A(-3,-2) B(8,4)are the ends of the diameter of a circle.
the tangent of the circle at point B is -11x+6y+64=0
the line L passes through A and the origin. line L has a gradient of 2/3
what is the coordinates that the line L and tangent at point B cross??
(this question had 4 parts, ive done the first 3 and i think ive got the calculations right. im just stuck on the 4th part)
please help thanks
To find the coordinates where line L and the tangent at point B cross, you need to set up and solve a system of equations.

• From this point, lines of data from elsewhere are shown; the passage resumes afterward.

-- ==== Sys2Proof/Tests/Slice0.lean ====
section
/-! SUPPORT. Tests: ill-formed terms refused, words written out from the tables of the spec, the spec's own vectors and programs one
step at a time, and for each statement that has hypotheses a state and operands that meet them. -/

namespace Sys2Proof.Tests

open Sys2Proof Sys2Proof.Machine Sys2Proof.Safety Host

/-! ## States the tests start from -/

/-- Bytes from `a` on. -/
def bytesFrom (a : Nat) (bs : List Byte) : List (Nat × Byte) := bs.zipIdx.map fun p => (a + p.2, p.1)

/-- Memory with these bytes. -/
def memOf (bs : List (Nat × Byte)) : Memory := bs.foldl (fun m p => m.write p.1 p.2) Memory.empty

/-- The state after an outcome, if there is one. -/
def next? (o : Outcome State Fault Refusal) : Option State :=
  match o with
  | .next t => some t
  | _ => none

/-- The state after an outcome. -/
def after (o : Outcome State Fault Refusal) : State := (next? o).getD State.reset

theorem next_after {o : Outcome State Fault Refusal} (h : (next? o).isSome = true) : o = .next (after o) := by
  cases o <;> simp_all [next?, after]

/-- ASCII "ABCABCABC", the input of program P1. -/
def abcText : List Byte := [0x41, 0x42, 0x43, 0x41, 0x42, 0x43, 0x41, 0x42, 0x43]

/-- The stream of vector V-E2. -/
def abcStream : List Byte := [9, 0, 0, 0, 16, 0, 0, 0, 8, 0, 0, 0, 0x41, 0x42, 0x43, 0, 0x30, 0, 0, 0]

/-- Program P1 after its command is accepted, before the start step. -/
def compressing : State :=
  { State.reset with
    mem := memOf (bytesFrom 0x1000 abcText)
    regs := { HostRegs.reset with ie := true, dictLen := 16, srcAddr := 0x1000, srcLen := 9, dstAddr := 0x2000, dstCap := 64 }
    op := { OpParams.reset with d := 16, src := 0x1000, len := 9, dst := 0x2000, cap := 64 }
    fsm := .enc }

/-- Program P1 after element 2: three literals encoded (the table of 95_test_vectors.md). -/
def encoding : State :=
  { compressing with
    phase := .loop
    mem := memOf (bytesFrom 0x1000 abcText ++ [(0x2000, 9), (0x2004, 16)])
    regs := { compressing.regs with hdrUlen := 9, hdrDict := 16 }
    op := { compressing.op with ls := 4, maxOff := 18, maxLen := 4098 }
    enc := { EncRegs.reset with
      cur := 3, wc := 16, f := { acc := 0, pos := 3, isOpen := true, slot := 8 }
      b := { acc := 0x434241, pos := 3, isOpen := true, slot := 12 } } }

/-- Program P1 after element 3: only the end step is left. -/
def encoded : State :=
  { encoding with
    enc := { encoding.enc with
      cur := 9, wc := 20, f := { acc := 8, pos := 4, isOpen := true, slot := 8 }
      s := { acc := 0x30, pos := 1, isOpen := true, slot := 16 } } }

Step 1: Equations of the lines:
The equation of line L passing through point A (-3, -2) and the origin (0, 0) with a gradient of 2/3 can be found using the point-slope form of a line:
y - y1 = m(x - x1)
where (x1, y1) is a point on the line and m is the slope.
Using the point A (-3, -2):
y - (-2) = (2/3)(x - (-3))
y + 2 = (2/3)(x + 3)
Simplifying the equation:
3y + 6 = 2x + 6
2x - 3y = 0 ... (Equation 1)
The equation of the tangent at point B (8, 4) is given as:
-11x + 6y + 64 = 0 ... (Equation 2)
Step 2: Solving the system of equations:
To find the coordinates where the two lines cross, solve the system of equations formed by Equation 1 and Equation 2 simultaneously.
To do this, you can use one of several methods, such as substitution or elimination. Here, we will use the method of substitution:
Starting with Equation 1:
2x - 3y = 0
Rearranging the equation to solve for x:
x = (3/2)y ... (Equation 3)
Substitute Equation 3 into Equation 2:
-11((3/2)y) + 6y + 64 = 0
Solving for y:
-33/2y + 6y + 64 = 0
(-33/2 + 12/2)y + 64 = 0
(-33 + 12)y + 64 = 0
(-21)y + 64 = 0
-21y + 64 = 0
-21y = -64
y = 64/21
Substituting y = 64/21 back into Equation 3 to find x:
x = (3/2) * (64/21)
x = 3 * 64 / (2 * 21)
x = 192/42
x = 32/7
The coordinates where line L and the tangent at point B cross are (32/7, 64/21).